-- ==== Sys2Proof/Laws/State.lean ====
section
/-! SUPPORT. Laws of the state's named updates: each leaves every other field of State alone, and each accessor reads what
its own update wrote. -/
namespace Sys2Proof.Machine

open Sys2Proof

/-! ### Every update leaves the other fields alone -/

@[simp] theorem State.setReg_pending (s : State) (off : Nat) (v : Word) : (s.setReg off v).pending = s.pending := rfl
@[simp] theorem State.setReg_tt (s : State) (off : Nat) (v : Word) : (s.setReg off v).tt = s.tt := rfl
@[simp] theorem State.setReg_pins (s : State) (off : Nat) (v : Word) : (s.setReg off v).pins = s.pins := rfl
@[simp] theorem State.setReg_dev (s : State) (off : Nat) (v : Word) : (s.setReg off v).dev = s.dev := rfl
@[simp] theorem State.setReg_pwr (s : State) (off : Nat) (v : Word) : (s.setReg off v).pwr = s.pwr := rfl
@[simp] theorem State.setReg_img (s : State) (off : Nat) (v : Word) : (s.setReg off v).img = s.img := rfl
@[simp] theorem State.setReg_checks (s : State) (off : Nat) (v : Word) : (s.setReg off v).checks = s.checks := rfl
@[simp] theorem State.setReg_flt (s : State) (off : Nat) (v : Word) : (s.setReg off v).flt = s.flt := rfl
@[simp] theorem State.setReg_icu (s : State) (off : Nat) (v : Word) : (s.setReg off v).icu = s.icu := rfl
@[simp] theorem State.setReg_pf (s : State) (off : Nat) (v : Word) : (s.setReg off v).pf = s.pf := rfl
@[simp] theorem State.setReg_vf (s : State) (off : Nat) (v : Word) : (s.setReg off v).vf = s.vf := rfl
@[simp] theorem State.setReg_fns (s : State) (off : Nat) (v : Word) : (s.setReg off v).fns = s.fns := rfl
@[simp] theorem State.setReg_msix (s : State) (off : Nat) (v : Word) : (s.setReg off v).msix = s.msix := rfl
@[simp] theorem State.setReg_hep (s : State) (off : Nat) (v : Word) : (s.setReg off v).hep = s.hep := rfl
@[simp] theorem State.setReg_wxl (s : State) (off : Nat) (v : Word) : (s.setReg off v).wxl = s.wxl := rfl
@[simp] theorem State.setReg_xt (s : State) (off : Nat) (v : Word) : (s.setReg off v).xt = s.xt := rfl
@[simp] theorem State.setReg_qen (s : State) (off : Nat) (v : Word) : (s.setReg off v).qen = s.qen := rfl
@[simp] theorem State.setReg_ctx (s : State) (off : Nat) (v : Word) : (s.setReg off v).ctx = s.ctx := rfl
@[simp] theorem State.setReg_qaux (s : State) (off : Nat) (v : Word) : (s.setReg off v).qaux = s.qaux := rfl
@[simp] theorem State.setReg_spl (s : State) (off : Nat) (v : Word) : (s.setReg off v).spl = s.spl := rfl
@[simp] theorem State.setReg_swc (s : State) (off : Nat) (v : Word) : (s.setReg off v).swc = s.swc := rfl
@[simp] theorem State.setReg_ports (s : State) (off : Nat) (v : Word) : (s.setReg off v).ports = s.ports := rfl
@[simp] theorem State.setReg_hbm (s : State) (off : Nat) (v : Word) : (s.setReg off v).hbm = s.hbm := rfl
@[simp] theorem State.setReg_mem (s : State) (off : Nat) (v : Word) : (s.setReg off v).mem = s.mem := rfl
@[simp] theorem State.setReg_gdc (s : State) (off : Nat) (v : Word) : (s.setReg off v).gdc = s.gdc := rfl
@[simp] theorem State.setReg_cores (s : State) (off : Nat) (v : Word) : (s.setReg off v).cores = s.cores := rfl
@[simp] theorem State.setReg_sram (s : State) (off : Nat) (v : Word) : (s.setReg off v).sram = s.sram := rfl
@[simp] theorem State.setReg_tcm (s : State) (off : Nat) (v : Word) : (s.setReg off v).tcm = s.tcm := rfl
@[simp] theorem State.setReg_prl (s : State) (off : Nat) (v : Word) : (s.setReg off v).prl = s.prl := rfl
@[simp] theorem State.setReg_out (s : State) (off : Nat) (v : Word) : (s.setReg off v).out = s.out := rfl
@[simp] theorem State.setReg_free (s : State) (off : Nat) (v : Word) : (s.setReg off v).free = s.free := rfl

@[simp] theorem State.put_pending (s : State) (f : Field) (v : Nat) : (s.put f v).pending = s.pending := rfl
@[simp] theorem State.put_tt (s : State) (f : Field) (v : Nat) : (s.put f v).tt = s.tt := rfl
@[simp] theorem State.put_pins (s : State) (f : Field) (v : Nat) : (s.put f v).pins = s.pins := rfl
@[simp] theorem State.put_dev (s : State) (f : Field) (v : Nat) : (s.put f v).dev = s.dev := rfl
@[simp] theorem State.put_pwr (s : State) (f : Field) (v : Nat) : (s.put f v).pwr = s.pwr := rfl
@[simp] theorem State.put_img (s : State) (f : Field) (v : Nat) : (s.put f v).img = s.img := rfl
@[simp] theorem State.put_checks (s : State) (f : Field) (v : Nat) : (s.put f v).checks = s.checks := rfl
@[simp] theorem State.put_flt (s : State) (f : Field) (v : Nat) : (s.put f v).flt = s.flt := rfl
@[simp] theorem State.put_icu (s : State) (f : Field) (v : Nat) : (s.put f v).icu = s.icu := rfl
@[simp] theorem State.put_pf (s : State) (f : Field) (v : Nat) : (s.put f v).pf = s.pf := rfl
@[simp] theorem State.put_vf (s : State) (f : Field) (v : Nat) : (s.put f v).vf = s.vf := rfl
@[simp] theorem State.put_fns (s : State) (f : Field) (v : Nat) : (s.put f v).fns = s.fns := rfl
@[simp] theorem State.put_msix (s : State) (f : Field) (v : Nat) : (s.put f v).msix = s.msix := rfl
@[simp] theorem State.put_hep (s : State) (f : Field) (v : Nat) : (s.put f v).hep = s.hep := rfl
@[simp] theorem State.put_wxl (s : State) (f : Field) (v : Nat) : (s.put f v).wxl = s.wxl := rfl
@[simp] theorem State.put_xt (s : State) (f : Field) (v : Nat) : (s.put f v).xt = s.xt := rfl
@[simp] theorem State.put_qen (s : State) (f : Field) (v : Nat) : (s.put f v).qen = s.qen := rfl
@[simp] theorem State.put_ctx (s : State) (f : Field) (v : Nat) : (s.put f v).ctx = s.ctx := rfl
@[simp] theorem State.put_qaux (s : State) (f : Field) (v : Nat) : (s.put f v).qaux = s.qaux := rfl
@[simp] theorem State.put_spl (s : State) (f : Field) (v : Nat) : (s.put f v).spl = s.spl := rfl
@[simp] theorem State.put_swc (s : State) (f : Field) (v : Nat) : (s.put f v).swc = s.swc := rfl
@[simp] theorem State.put_ports (s : State) (f : Field) (v : Nat) : (s.put f v).ports = s.ports := rfl
@[simp] theorem State.put_hbm (s : State) (f : Field) (v : Nat) : (s.put f v).hbm = s.hbm := rfl
@[simp] theorem State.put_mem (s : State) (f : Field) (v : Nat) : (s.put f v).mem = s.mem := rfl
@[simp] theorem State.put_gdc (s : State) (f : Field) (v : Nat) : (s.put f v).gdc = s.gdc := rfl
@[simp] theorem State.put_cores (s : State) (f : Field) (v : Nat) : (s.put f v).cores = s.cores := rfl
@[simp] theorem State.put_sram (s : State) (f : Field) (v : Nat) : (s.put f v).sram = s.sram := rfl
@[simp] theorem State.put_tcm (s : State) (f : Field) (v : Nat) : (s.put f v).tcm = s.tcm := rfl
@[simp] theorem State.put_prl (s : State) (f : Field) (v : Nat) : (s.put f v).prl = s.prl := rfl
@[simp] theorem State.put_out (s : State) (f : Field) (v : Nat) : (s.put f v).out = s.out := rfl
@[simp] theorem State.put_free (s : State) (f : Field) (v : Nat) : (s.put f v).free = s.free := rfl

@[simp] theorem State.bump_pending (s : State) (f : Field) : (s.bump f).pending = s.pending := rfl
@[simp] theorem State.bump_tt (s : State) (f : Field) : (s.bump f).tt = s.tt := rfl
@[simp] theorem State.bump_pins (s : State) (f : Field) : (s.bump f).pins = s.pins := rfl
@[simp] theorem State.bump_dev (s : State) (f : Field) : (s.bump f).dev = s.dev := rfl
@[simp] theorem State.bump_pwr (s : State) (f : Field) : (s.bump f).pwr = s.pwr := rfl
@[simp] theorem State.bump_img (s : State) (f : Field) : (s.bump f).img = s.img := rfl
@[simp] theorem State.bump_checks (s : State) (f : Field) : (s.bump f).checks = s.checks := rfl
@[simp] theorem State.bump_flt (s : State) (f : Field) : (s.bump f).flt = s.flt := rfl
@[simp] theorem State.bump_icu (s : State) (f : Field) : (s.bump f).icu = s.icu := rfl
@[simp] theorem State.bump_pf (s : State) (f : Field) : (s.bump f).pf = s.pf := rfl
@[simp] theorem State.bump_vf (s : State) (f : Field) : (s.bump f).vf = s.vf := rfl
@[simp] theorem State.bump_fns (s : State) (f : Field) : (s.bump f).fns = s.fns := rfl
@[simp] theorem State.bump_msix (s : State) (f : Field) : (s.bump f).msix = s.msix := rfl
@[simp] theorem State.bump_hep (s : State) (f : Field) : (s.bump f).hep = s.hep := rfl
@[simp] theorem State.bump_wxl (s : State) (f : Field) : (s.bump f).wxl = s.wxl := rfl
@[simp] theorem State.bump_xt (s : State) (f : Field) : (s.bump f).xt = s.xt := rfl
@[simp] theorem State.bump_qen (s : State) (f : Field) : (s.bump f).qen = s.qen := rfl
@[simp] theorem State.bump_ctx (s : State) (f : Field) : (s.bump f).ctx = s.ctx := rfl
@[simp] theorem State.bump_qaux (s : State) (f : Field) : (s.bump f).qaux = s.qaux := rfl
@[simp] theorem State.bump_spl (s : State) (f : Field) : (s.bump f).spl = s.spl := rfl
@[simp] theorem State.bump_swc (s : State) (f : Field) : (s.bump f).swc = s.swc := rfl
@[simp] theorem State.bump_ports (s : State) (f : Field) : (s.bump f).ports = s.ports := rfl
@[simp] theorem State.bump_hbm (s : State) (f : Field) : (s.bump f).hbm = s.hbm := rfl
@[simp] theorem State.bump_mem (s : State) (f : Field) : (s.bump f).mem = s.mem := rfl
@[simp] theorem State.bump_gdc (s : State) (f : Field) : (s.bump f).gdc = s.gdc := rfl
@[simp] theorem State.bump_cores (s : State) (f : Field) : (s.bump f).cores = s.cores := rfl
@[simp] theorem State.bump_sram (s : State) (f : Field) : (s.bump f).sram = s.sram := rfl
@[simp] theorem State.bump_tcm (s : State) (f : Field) : (s.bump f).tcm = s.tcm := rfl
@[simp] theorem State.bump_prl (s : State) (f : Field) : (s.bump f).prl = s.prl := rfl
@[simp] theorem State.bump_out (s : State) (f : Field) : (s.bump f).out = s.out := rfl
@[simp] theorem State.bump_free (s : State) (f : Field) : (s.bump f).free = s.free := rfl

-------------------------

### Task to carry out
Take the line above containing "f).hep = s.hep := rfl", the line containing "f).hbm = s.hbm := rfl", and all lines in between, and copy them exactly without anything else.

### Reply
@[simp] theorem State.bump_hep (s : State) (f : Field) : (s.bump f).hep = s.hep := rfl
@[simp] theorem State.bump_wxl (s : State) (f : Field) : (s.bump f).wxl = s.wxl := rfl
@[simp] theorem State.bump_xt (s : State) (f : Field) : (s.bump f).xt = s.xt := rfl
@[simp] theorem State.bump_qen (s : State) (f : Field) : (s.bump f).qen = s.qen := rfl
@[simp] theorem State.bump_ctx (s : State) (f : Field) : (s.bump f).ctx = s.ctx := rfl
@[simp] theorem State.bump_qaux (s : State) (f : Field) : (s.bump f).qaux = s.qaux := rfl
@[simp] theorem State.bump_spl (s : State) (f : Field) : (s.bump f).spl = s.spl := rfl
@[simp] theorem State.bump_swc (s : State) (f : Field) : (s.bump f).swc = s.swc := rfl
@[simp] theorem State.bump_ports (s : State) (f : Field) : (s.bump f).ports = s.ports := rfl
@[simp] theorem State.bump_hbm (s : State) (f : Field) : (s.bump f).hbm = s.hbm := rfl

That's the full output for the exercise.